Старуха была помешана, но безвредна. Взрослые говорили, что такой она вышла , но откуда и куда она вышла, мы не знали, понимая дело так, что такою уж она получилась . По-видимому, ей было неуютно в четырех стенах, а, быть может, ее выпроваживали на улицу что ни день родственники, но в любую погоду, закутанная, с выбивавшимися из-под темного оренбургского платка седыми патлами, она предлагала всякому встречному конфетку в засаленной обертке. Но мы-то уж знали, что никакой конфетки внутри нет, мы подстерегали старуху с тем, чтобы громко разоблачить, мы кричали сама съела , она пугалась, сердилась, иногда плакала. Позже мы придумали более изощренную хохму: мы подкладывали пустой фантик от конфеты Мишка на Севере на ее пути, привязанный за нитку. Когда старуха хотела его подобрать, фантик тихо уползал от нее, она же старалась догнать его, с тяжким трудом нагибаясь раз за разом, но по слабому своему уму не удивляясь его прыткости; однажды, изнуренная погоней, она попыталась наступить на фантик ногой и, хоть и была худенькой и маленькой, подломилась и рухнула с громким хряском. Она перекатывалась на промерзшем асфальте, пытаясь встать, но не стонала, а только мотала седой головой, с которой сполз платок, и сучила сухими ногами в толстых морщинистых чулках, выскочивших из-под задравшегося пальто. Мы же разбежались, попрятались, смотрели из потаенных мест, кто же ее подберет.

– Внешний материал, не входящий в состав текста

-- ==== Sys2Proof/Machine/LinkTx.lean ====
section
/-! DEFINITION. How transactions leave the module (R398 to R425) and how a port changes state (R406, R407). -/

namespace Sys2Proof.Machine

/-- Hop i of a route (R411). -/
def hopOf (route i : Nat) : Nat := bits route (7 * i) 7

/-- The ports of a bundle (R419). -/
def State.bundlePorts (s : State) (b : Nat) : List Nat :=
  (upto 96).filter (fun n => (Table.get (0 : BitVec 96) s.links.bundles b).getLsbD n)

/-- The UP ports that a hop names (R419, R420). -/
def State.hopPorts (s : State) (hop : Nat) : List Nat :=
  (if hop < 96 then [hop] else s.bundlePorts (hop - 96)).filter (fun n => (s.port n).state == 2)

/-- Stream bytes waiting at a port. -/
def queuedBytes (p : Port) : Nat :=
  p.txq.foldl (fun n f => n + min 240 (f.txn.size - 240 * f.idx)) 0

/-- The port with the fewest bytes queued, and the lowest index among equals (R419). -/
def State.pickPort (s : State) (ns : List Nat) : Option Nat :=
  ns.foldl (fun b n => match b with
    | none => some n
    | some m => if queuedBytes (s.port n) < queuedBytes (s.port m) then some n else some m) none

/-- A route word's parts (R418). -/
def State.routeWord (s : State) (b m r : Nat) : Nat := (Table.get 0 s.links.route (16384 * b + 4 * m + r)).toNat

/-- Whether a route word is valid (R418). -/
def State.routeValid (s : State) (w : Nat) : Bool :=
  let n := bits w 42 3
  w.testBit 63 && decide (1 ≤ n ∧ n ≤ 6) &&
    (upto n).all (fun i => decide (hopOf w i < 96) || !(s.bundlePorts (hopOf w i - 96)).isEmpty)

/-- The valid routes to a module in the active bank (R420). -/
def State.routesTo (s : State) (m : Nat) : List Nat :=
  ((upto 4).map (s.routeWord s.links.active m)).filter s.routeValid

/-- A list turned left by `n` places. -/
def rotate {α : Type} (xs : List α) (n : Nat) : List α := xs.drop n ++ xs.take n

/-- The first live route in cyclic order from SPART mod |V| (R420). -/
def State.chooseRoute (s : State) (m spart : Nat) : Option Nat :=
  let v := s.routesTo m
  (rotate v (spart % v.length)).find? (fun w => !(s.hopPorts (hopOf w 0)).isEmpty)

/-- The credits a port holds for a channel (R404). -/
def Port.credit (p : Port) (ch : Nat) : Nat := if ch = 0 then p.credReq else if ch = 1 then p.credRsp else p.credCtl

/-- Take one credit of a channel. -/
def Port.takeCredit (p : Port) (ch : Nat) : Port :=
  if ch = 0 then { p with credReq := p.credReq - 1 }
  else if ch = 1 then { p with credRsp := p.credRsp - 1 }
  else { p with credCtl := p.credCtl - 1 }

/-- Whether the flit may leave now: a DATA flit needs a credit and no MARK cut on its channel; the replay buffer holds
1,024 flits (R403, R404, R439). -/
def Port.maySend (p : Port) (f : SentFlit) : Bool :=
  decide (p.replay.length < 1024) && (f.kind == 3 || (decide (0 < p.credit f.ch) && !p.marked.contains f.ch))

/-- The last SEQ accepted by a port. -/
def Port.lastSeq (p : Port) : Nat := (p.rxSeq + 65535) % 65536

/-- The stamp that a TREQ or TRESP carries of its own departure, which the port inserts as the flit leaves (R433). -/
def Txn.departs (t : Txn) (now : Nat) : Txn :=
  if t.raw ∨ t.type ≠ 8 then t
  else if t.code = 2 then { t with payload := toBytes 8 now }
  else if t.code = 3 then { t with payload := t.payload.take 16 ++ toBytes 8 now }
  else t

/-- Send one flit: it takes the next SEQ, names the last flit accepted and stays in the replay buffer (R399, R402, R403). -/
def Port.sendFlit (p : Port) (f : SentFlit) (now : Nat) : Port × SentFlit :=
  let g := { f with seq := p.txSeq, at_ := now, ack := p.lastSeq, ackV := p.rxAny, txn := if f.kind = 3 then f.txn else f.txn.departs now }
  let q := { p with txSeq := (p.txSeq + 1) % 65536, replay := p.replay ++ [g] }
  if f.kind = 3 then
    ({ q with marked := if f.txn.addr / 2 ^ 31 = 0 then f.ch :: q.marked else q.marked.filter (· != f.ch) }, g)
  else (q.takeCredit f.ch, g)

/-! Arbitration at a port (R377, R378, R423): the partitions whose transactions wait are served by deficit round robin; one that has
begun is finished first, and a MARK keeps its place in its channel. -/

/-- The partition a transaction is charged to: the one that issued it at its source, DPART elsewhere (R423). -/
def Txn.charged (mine : Nat) (t : Txn) : Nat := if t.srcm = mine then t.spart else t.dpart

/-- Where a channel's first waiting flit stands. -/
def Port.front (p : Port) (ch : Nat) : Option Nat := p.txq.findIdx? (·.ch == ch)

/-- The flit that waits at a place. -/
def Port.waitingAt (p : Port) (i : Nat) : SentFlit := p.txq.getD i ⟨0, 0, 0, {}, 0, 0, 0, false⟩

/-- Whether a flit begins a transaction. -/
def SentFlit.begins (f : SentFlit) : Bool := f.kind == 0 && f.idx == 0

/-- The first place whose flit continues a transaction or is a MARK, and may be sent. -/
def Port.continues (p : Port) : Option Nat :=
  ((upto p.txq.length).filter (fun i => p.front (p.waitingAt i).ch == some i)).find?
    (fun i => !(p.waitingAt i).begins && p.maySend (p.waitingAt i))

Странно, я не был жесток тогда, но, глядя на ворочающееся на земле старое неряшливое тело, испытывал любопытство и брезгливость, как при взгляде на раздавленную кошку, но жалости я не испытывал. Ведь старуха в своей старости была существом иной породы, нежели я сам и другие дети, иной, чем родители и даже бабушка. Ее сумасшедшая старость была родом увечья и наказания, как уродство у горбунов и одноногих, она вызывала страх и желание унизить, отойдя при этом, конечно, на безопасное расстояние. Я не представлял себе, что и сам когда-нибудь стану взрослым, тем более старым и немощным, а бабушка была не в счет, потому что часто рассказывала, как была гимназисткой и однажды выменяла на свой завтрак у одного бедного мальчика булку в виде зайца с глазком из изюма. Бабушка знала, что тот его съест, и зайца ей было жалко. Да, бабушка когда-то тоже была маленькой, симпатичной и живой, с бантом, как девочки в моем классе, а вот корчащуюся на земле старуху представить себе гимназистской было никак невозможно…
И еще одна жуткая тайна сближала нас, едва мы встречались во дворе.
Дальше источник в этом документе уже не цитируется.